### What to work on
The response must be made up of the lines in the entries below that contain "induction".

Exercise data Block Start

/-- A word written to TAG outside a session is stored whole: its four bytes put together again
(30_encoding.md R82). -/
theorem exec_decode_tag_of_closed {s : State} (data : Word) (h : s.blk.st.inSession = false) :
    exec (decode (.write 0x0C .four data)) s = .next { s with blk := writeTag data s.blk } := by
  rw [decode_tagw, exec_tagw_of_closed _ _ _ _ h, wordOfBytes_wordByte]
  rfl

/-- Settles O23: outside a session the word is stored, and DONE alone discards the result; the three
session states refuse the write. -/
theorem tagWriteInEachState : Obligations.TagWriteInEachState := by
  intro s data
  refine ⟨⟨_, _, _, _, decode_tagw data⟩, fun hidle => ?_, fun hdone => ?_, fun hsession => ?_⟩
  · rw [exec_decode_tag_of_closed data ((Phase.inSession_eq_false _).mpr (.inl hidle)),
      writeTag_of_not_done data (by simp [hidle])]
  · rw [exec_decode_tag_of_closed data ((Phase.inSession_eq_false _).mpr (.inr hdone)),
      writeTag_of_done data hdone]
  · rw [decode_tagw, exec_tagw_of_open _ _ _ _ ((Phase.inSession_eq_true _).mpr hsession)]
    rfl

end Sys2Proof.Machine
end

section
/-! PROOFS of 41_crc.md: the CRC step is linear over GF(2), and what follows for the table, the residue and
the reference values. -/

namespace Sys2Proof.Machine

/-! ### The shift register -/

/-- 41_crc.md R120: a turn is polynomial arithmetic over GF(2), so it commutes with XOR. Two low bits that
are both 1 cancel, and so do the two polynomials they add. -/
theorem crcShift_xor (c d : Word) : crcShift (c ^^^ d) = crcShift c ^^^ crcShift d := by
  have hshift : (c ^^^ d) >>> 1 = (c >>> 1) ^^^ (d >>> 1) := BitVec.ushiftRight_xor_distrib c d 1
  unfold crcShift
  rw [BitVec.getLsbD_xor, hshift]
  match c.getLsbD 0, d.getLsbD 0 with
  | false, false => rfl
  | false, true => exact BitVec.xor_assoc _ _ _
  | true, false =>
    change (c >>> 1 ^^^ d >>> 1) ^^^ crcPoly = (c >>> 1 ^^^ crcPoly) ^^^ d >>> 1
    ac_rfl
  | true, true =>
    calc c >>> 1 ^^^ d >>> 1
      _ = (c >>> 1 ^^^ d >>> 1) ^^^ (crcPoly ^^^ crcPoly) := by
        rw [BitVec.xor_self, BitVec.xor_zero]
      _ = (c >>> 1 ^^^ crcPoly) ^^^ (d >>> 1 ^^^ crcPoly) := by ac_rfl

theorem crcShifts_xor (n : Nat) (c d : Word) :
    crcShifts n (c ^^^ d) = crcShifts n c ^^^ crcShifts n d := by
  induction n generalizing c d with
  | zero => rfl
  | succ n ih => simp only [crcShifts, crcShift_xor, ih]

theorem crcShifts_add (m n : Nat) (c : Word) : crcShifts (m + n) c = crcShifts n (crcShifts m c) := by
  induction m generalizing c with
  | zero => rw [Nat.zero_add]; rfl
  | succ m ih => rw [Nat.succ_add]; exact ih (crcShift c)

/-- While the bits that leave are 0 no turn adds the polynomial (41_crc.md R120). -/
theorem crcShifts_of_low_bits_zero (n : Nat) {c : Word} (h : ∀ i < n, c.getLsbD i = false) :
    crcShifts n c = c >>> n := by
  induction n generalizing c with
  | zero => exact (BitVec.ushiftRight_zero c).symm
  | succ n ih =>
    have hturn : crcShift c = c >>> 1 := if_neg (ne_true_of_eq_false (h 0 n.succ_pos))
    have hrest : ∀ i < n, (c >>> 1).getLsbD i = false := fun i hi => by
      rw [BitVec.getLsbD_ushiftRight]
      exact h _ (by omega)
    calc crcShifts (n + 1) c
      _ = crcShifts n (c >>> 1) := congrArg (crcShifts n) hturn
      _ = c >>> 1 >>> n := ih hrest
      _ = c >>> (n + 1) := by rw [Nat.add_comm, BitVec.shiftRight_add]

/-! ### A byte at a time -/

theorem setWidth_byte_shiftRight_eight (b : Byte) : b.setWidth 32 >>> 8 = 0#32 := by
  apply BitVec.eq_of_toNat_eq
  simp only [BitVec.toNat_ushiftRight, BitVec.toNat_setWidth, BitVec.toNat_ofNat,
    Nat.shiftRight_eq_div_pow]
  omega

/-- A word with its low byte cleared goes through eight turns as a plain shift. -/
theorem crcShifts_eight_rest (w : Word) :
    crcShifts 8 ((w.extractLsb' 0 8).setWidth 32 ^^^ w) = w >>> 8 := by
  rw [crcShifts_of_low_bits_zero 8 fun i hi => by simp [hi, show i < 32 by omega],
    BitVec.ushiftRight_xor_distrib, setWidth_byte_shiftRight_eight, BitVec.zero_xor]
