-- ==== Sys2Proof/Laws/Exec.lean ====
section
/-! SUPPORT. Everything a meaning can answer, said once: an instruction completes with the effects listed in
`Completes`, or it enters a fault, or it is `answer` and halts. Later proofs cite `exec_cases` and do not
unfold the meanings. -/

namespace Sys2Proof.Machine

open Sys2Proof

/-! ### The shared operations -/

/-- A word written back: the next state is the written one, advanced. -/
theorem writeBack_eq (s : State) (rd v : Nat) (f : Bool) :
    writeBack s rd v f = .next ((s.writeReg rd v).setFlag f).advance := rfl

theorem raise_eq (f : Fault) (s : State) : raise f s = .next (s.enterFault f) := rfl

theorem enterFault_eq_faultedState (s : State) (f : Fault) : s.enterFault f = faultedState s f := rfl

/-- The three ends of a store: out of bounds, read-only, or the word written. -/
theorem storeWord_cases (s : State) (widx v : Nat) :
    (s.cfg.memWords ≤ widx ∧ storeWord s widx v = .next (s.enterFault .memOutOfBounds)) ∨
    (widx < s.cfg.memWords ∧ widx < roLimit s.cfg ∧
      storeWord s widx v = .next (s.enterFault .memReadOnly)) ∨
    (widx < s.cfg.memWords ∧ roLimit s.cfg ≤ widx ∧
      storeWord s widx v = .next (s.writeMem widx v).advance) := by
  unfold storeWord
  by_cases h1 : s.cfg.memWords ≤ widx
  · exact .inl ⟨h1, by simp [h1, raise_eq]⟩
  · by_cases h2 : widx < roLimit s.cfg
    · exact .inr (.inl ⟨by omega, h2, by simp [h1, h2, raise_eq]⟩)
    · exact .inr (.inr ⟨by omega, by omega, by simp [h1, h2]⟩)

/-- A store that passes both checks is the one the write port carries. -/
theorem checkedWrite_some {s : State} {widx v : Nat} (h1 : widx < s.cfg.memWords)
    (h2 : roLimit s.cfg ≤ widx) : checkedWrite s widx v = some (widx, v) := by
  simp [checkedWrite, h1, h2]

/-! ### The register file and the operands -/

theorem regsOk_iff (s : State) :
    s.regsOk = true ↔ s.x.length = s.cfg.K ∧ ∀ v ∈ s.x, v < 2 ^ s.cfg.W := by
  simp [State.regsOk]

/-- Every register read gives a W-bit word. -/
theorem readReg_lt {s : State} (h : s.regsOk = true) (j : Nat) : s.readReg j < 2 ^ s.cfg.W := by
  obtain ⟨-, hf⟩ := (regsOk_iff s).1 h
  unfold State.readReg
  rw [List.getD_eq_getElem?_getD]
  cases hj : s.x[j]? with
  | none => simp
  | some v => exact hf v (List.mem_of_getElem? hj)

/-- Every well-formed operand has a W-bit value (R102). -/
theorem operandValue_lt {s : State} {b : Operand} (h : s.regsOk = true) (hb : b.wf s.cfg = true) :
    operandValue s b < 2 ^ s.cfg.W := by
  cases b with
  | reg r => exact readReg_lt h r
  | imm v => simpa [Operand.wf, operandValue] using hb

/-- A write back to an existing register is the frame `WritesRegister`. -/
theorem writesRegister_writeBack {s : State} {rd v : Nat} {f : Bool} (h : rd < s.x.length) :
    WritesRegister s ((s.writeReg rd v).setFlag f).advance rd v f where
  value := (State.readReg_writeReg s rd rd v).trans (by simp [h])
  otherRegs j hj := (State.readReg_writeReg s rd j v).trans (by simp [hj])
  regCount := by simp
  flagValue := rfl
  pcNext := rfl
  counted := rfl
  memory _ := rfl
  rest := rfl

/-- A register write keeps the shape of the register file. -/
theorem regsOk_writeReg {s : State} {rd v : Nat} (h : s.regsOk = true) (hv : v < 2 ^ s.cfg.W) :
    (s.writeReg rd v).regsOk = true := by
  rw [regsOk_iff] at h ⊢
  refine ⟨by simpa using h.1, fun w hw => ?_⟩
  rcases List.mem_or_eq_of_mem_set hw with hw | rfl
  · exact h.2 w hw
  · exact hv

/-- The shape of the register file depends on the registers and the parameters alone. -/
theorem regsOk_congr {s t : State} (hc : t.cfg = s.cfg) (hx : t.x = s.x) (h : s.regsOk = true) :
    t.regsOk = true := by
  unfold State.regsOk; rw [hc, hx]; exact h

/-! ### What completing leaves -/

/-- What every completed instruction but `answer` leaves (R30, R40, R48, R54, R104, R211). -/
structure Completes (i : Instr) (s t : State) : Prop where
  cfg : t.cfg = s.cfg
  status : t.status = s.status
  haltCode : t.haltCode = s.haltCode
  faultCause : t.faultCause = s.faultCause
  steps : t.steps = s.steps + 1
  pc : t.pc = pcMux s i
  regCount : t.x.length = s.x.length
  otherRegs : ∀ j, destinationOf i ≠ some j → t.readReg j = s.readReg j
  mem : t.mem = (match storePort s i with
    | some p => memWrite s.cfg s.mem p.1 p.2
    | none => s.mem)
  tcur0 : t.tcur0 = s.tcur0 ∨ t.tcur0 = s.tcur0 + 1 ∧ s.tcur0 < s.cfg.tape0.length ∧
    ∃ rd b, i = .read rd b ∧ operandValue s b = 0
  tcur1 : t.tcur1 = s.tcur1 ∨ t.tcur1 = s.tcur1 + 1 ∧ s.tcur1 < s.cfg.tape1.length ∧
    ∃ rd b, i = .read rd b ∧ operandValue s b = 1

/-- Every instruction that writes one register and the flag, and no memory and no cursor. -/
theorem completes_writeBack {i : Instr} {s : State} {rd v : Nat} {f : Bool}
    (hd : destinationOf i = some rd) (hp : pcMux s i = seqPc s) (hm : storePort s i = none) :
    Completes i s ((s.writeReg rd v).setFlag f).advance where
  cfg := rfl
  status := rfl
  haltCode := rfl
  faultCause := rfl
  steps := rfl
  pc := hp.symm
  regCount := by simp
  otherRegs j hj := by
    have hne : j ≠ rd := by rintro rfl; exact hj hd
    exact (State.readReg_writeReg s rd j v).trans (by simp [hne])
  mem := by rw [hm]; rfl
  tcur0 := .inl rfl
  tcur1 := .inl rfl

/-- Every instruction that changes at most the flag, `pc` and `STEPS`. -/
theorem completes_flag {i : Instr} {s : State} {f : Bool} (hp : pcMux s i = seqPc s)
    (hm : storePort s i = none) : Completes i s (s.setFlag f).advance where
  cfg := rfl
  status := rfl
  haltCode := rfl
  faultCause := rfl
  steps := rfl
  pc := hp.symm
  regCount := rfl
  otherRegs _ _ := rfl
  mem := by rw [hm]; rfl
  tcur0 := .inl rfl
  tcur1 := .inl rfl

/-- Every jump. -/
theorem completes_jump {i : Instr} {s : State} {target : Nat} (hp : pcMux s i = target)
    (hm : storePort s i = none) : Completes i s (s.complete target) where
  cfg := rfl
  status := rfl
  haltCode := rfl
  faultCause := rfl
  steps := rfl
  pc := hp.symm
  regCount := rfl
  otherRegs _ _ := rfl
  mem := by rw [hm]; rfl
  tcur0 := .inl rfl
  tcur1 := .inl rfl

/-- Every store that passed its checks. -/
theorem completes_store {i : Instr} {s : State} {widx v : Nat} (hp : pcMux s i = seqPc s)
    (hm : storePort s i = some (widx, v)) : Completes i s (s.writeMem widx v).advance where
  cfg := rfl
  status := rfl
  haltCode := rfl
  faultCause := rfl
  steps := rfl
  pc := hp.symm
  regCount := rfl
  otherRegs _ _ := rfl
  mem := by rw [hm]; rfl
  tcur0 := .inl rfl
  tcur1 := .inl rfl

/-! ### The tapes -/

/-- A delivered word is an unread one of tape 0 or 1 (R211). -/
theorem tapeHead_some {s : State} {t w : Nat} (h : s.tapeHead t = some w) :
    t = 0 ∧ s.tcur0 < s.cfg.tape0.length ∧ s.cfg.tape0[s.tcur0]? = some w ∨
    t = 1 ∧ s.tcur1 < s.cfg.tape1.length ∧ s.cfg.tape1[s.tcur1]? = some w := by
  unfold State.tapeHead State.cursor tapeOf at h
  split at h
  · exact .inl ⟨rfl, (List.getElem?_eq_some_iff.1 h).1, h⟩
  · exact .inr ⟨rfl, (List.getElem?_eq_some_iff.1 h).1, h⟩
  · simp at h

/-- Every `read` that found a word. -/
theorem completes_read {s : State} {rd w : Nat} {b : Operand} {f : Bool}
    (h : s.tapeHead (operandValue s b) = some w) :
    Completes (.read rd b) s
      (((s.bumpCursor (operandValue s b)).writeReg rd w).setFlag f).advance where
  cfg := by simp
  status := by simp
  haltCode := by simp
  faultCause := by simp
  steps := by simp
  pc := by simp [pcMux, seqPc]
  regCount := by simp
  otherRegs j hj := by
    have hne : j ≠ rd := by rintro rfl; exact hj rfl
    refine (State.readReg_writeReg _ rd j w).trans ?_
    rw [if_neg (by simp [hne])]
    exact State.readReg_congr (State.bumpCursor_x s _) j
  mem := by simp [storePort]
  tcur0 := by
    rcases tapeHead_some h with ⟨h0, hl, -⟩ | ⟨h0, -, -⟩
    · exact .inr ⟨by simp [State.bumpCursor_tcur0, h0], hl, rd, b, rfl, h0⟩
    · exact .inl (by simp [State.bumpCursor_tcur0, h0])
  tcur1 := by
    rcases tapeHead_some h with ⟨h0, -, -⟩ | ⟨h0, hl, -⟩
    · exact .inl (by simp [State.bumpCursor_tcur1, h0])
    · exact .inr ⟨by simp [State.bumpCursor_tcur1, h0], hl, rd, b, rfl, h0⟩

/-! ### Every answer of every meaning -/

/-- The three ends of `store`. -/
theorem execStore_cases {s t : State} {dest : Operand} {rs : Nat} (h : execStore dest rs s = .next t) :
    Completes (.store dest rs) s t ∨ ∃ f, t = s.enterFault f := by
  unfold execStore at h
  rcases storeWord_cases s (operandValue s dest) (s.readReg rs) with ⟨-, he⟩ | ⟨-, -, he⟩ | ⟨h1, h2, he⟩ <;>
    rw [he] at h <;> cases h
  · exact .inr ⟨_, rfl⟩
  · exact .inr ⟨_, rfl⟩
  · exact .inl (completes_store rfl (checkedWrite_some h1 h2))

/-- The four ends of `store.w`. -/
theorem execStoreW_cases {s t : State} {dest : Operand} {rs : Nat} (h : execStoreW dest rs s = .next t) :
    Completes (.storeW dest rs) s t ∨ ∃ f, t = s.enterFault f := by
  simp only [execStoreW] at h
  by_cases ha : byteOffsetAligned s.cfg (operandValue s dest) = true
  · rw [if_pos ha] at h
    rcases storeWord_cases s (byteOffsetIndex s.cfg (operandValue s dest)) (s.readReg rs) with
      ⟨-, he⟩ | ⟨-, -, he⟩ | ⟨h1, h2, he⟩ <;> rw [he] at h <;> cases h
    · exact .inr ⟨_, rfl⟩
    · exact .inr ⟨_, rfl⟩
    · exact .inl (completes_store rfl (by simp only [storePort, ha, if_true]; exact checkedWrite_some h1 h2))
  · rw [if_neg ha] at h
    cases h
    exact .inr ⟨_, rfl⟩

/-- The two ends of `umod`. -/
theorem execUmod_cases {s t : State} {rd ra : Nat} {src : Operand} (h : execUmod rd ra src s = .next t) :
    Completes (.umod rd ra src) s t ∨ ∃ f, t = s.enterFault f := by
  simp only [execUmod] at h
  split at h
  · cases h
    exact .inr ⟨_, rfl⟩
  · cases h
    exact .inl (completes_writeBack rfl rfl rfl)

/-- The two ends of `read`. -/
theorem execRead_cases {s t : State} {rd : Nat} {b : Operand} (h : execRead rd b s = .next t) :
    Completes (.read rd b) s t := by
  simp only [execRead] at h
  split at h
  · rename_i w hw
    cases h
    exact completes_read hw
  · cases h
    exact completes_writeBack rfl rfl rfl

/-- Everything an instruction that answers a next state can have done. -/
theorem exec_cases {i : Instr} {s t : State} (h : exec i s = .next t) :
    Completes i s t ∨ (∃ f, t = s.enterFault f) ∨
      ∃ code, i = .answer code ∧ t = s.halt (operandValue s code) := by
  cases i with
  | umod rd ra src => exact (execUmod_cases h).elim .inl (fun h => .inr (.inl h))
  | store dest rs => exact (execStore_cases h).elim .inl (fun h => .inr (.inl h))
  | storeW dest rs => exact (execStoreW_cases h).elim .inl (fun h => .inr (.inl h))
  | read rd b => exact .inl (execRead_cases h)
  | answer code => cases h; exact .inr (.inr ⟨code, rfl, rfl⟩)
  | cmpe ra src => cases h; exact .inl (completes_flag rfl rfl)
  | cmpa ra src => cases h; exact .inl (completes_flag rfl rfl)
  | cmpae ra src => cases h; exact .inl (completes_flag rfl rfl)
  | jmp b => cases h; exact .inl (completes_jump rfl rfl)
  | cjmp b => cases h; exact .inl (completes_jump rfl rfl)
  | cnjmp b => cases h; exact .inl (completes_jump rfl rfl)
  | mov rd src => cases h; exact .inl (completes_writeBack (f := s.flag) rfl rfl rfl)
  | and rd ra src => cases h; exact .inl (completes_writeBack rfl rfl rfl)
  | or rd ra src => cases h; exact .inl (completes_writeBack rfl rfl rfl)
  | xor rd ra src => cases h; exact .inl (completes_writeBack rfl rfl rfl)
  | not rd src => cases h; exact .inl (completes_writeBack rfl rfl rfl)
  | add rd ra src => cases h; exact .inl (completes_writeBack rfl rfl rfl)
  | sub rd ra src => cases h; exact .inl (completes_writeBack rfl rfl rfl)
  | mull rd ra src => cases h; exact .inl (completes_writeBack rfl rfl rfl)
  | umulh rd ra src => cases h; exact .inl (completes_writeBack rfl rfl rfl)
  | shl rd ra src => cases h; exact .inl (completes_writeBack rfl rfl rfl)
  | shr rd ra src => cases h; exact .inl (completes_writeBack rfl rfl rfl)

/-- Every meaning answers a next state, in every state. -/
theorem exec_answers (i : Instr) (s : State) : ∃ t, exec i s = .next t := by
  cases i with
  | umod rd ra src =>
    show ∃ t, execUmod rd ra src s = .next t
    simp only [execUmod]; split <;> exact ⟨_, rfl⟩
  | store dest rs =>
    show ∃ t, storeWord s (operandValue s dest) (s.readReg rs) = .next t
    rcases storeWord_cases s (operandValue s dest) (s.readReg rs) with ⟨-, he⟩ | ⟨-, -, he⟩ | ⟨-, -, he⟩ <;>
      exact ⟨_, he⟩
  | storeW dest rs =>
    show ∃ t, execStoreW dest rs s = .next t
    simp only [execStoreW]
    split
    · rcases storeWord_cases s (byteOffsetIndex s.cfg (operandValue s dest)) (s.readReg rs) with
        ⟨-, he⟩ | ⟨-, -, he⟩ | ⟨-, -, he⟩ <;> exact ⟨_, he⟩
    · exact ⟨_, rfl⟩
  | read rd b =>
    show ∃ t, execRead rd b s = .next t
    simp only [execRead]; split <;> exact ⟨_, rfl⟩
  | _ => exact ⟨_, rfl⟩

end Sys2Proof.Machine
end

Exercise data Block End

### Expected answer
  induction n generalizing c d with
  induction m generalizing c with
  induction n generalizing c with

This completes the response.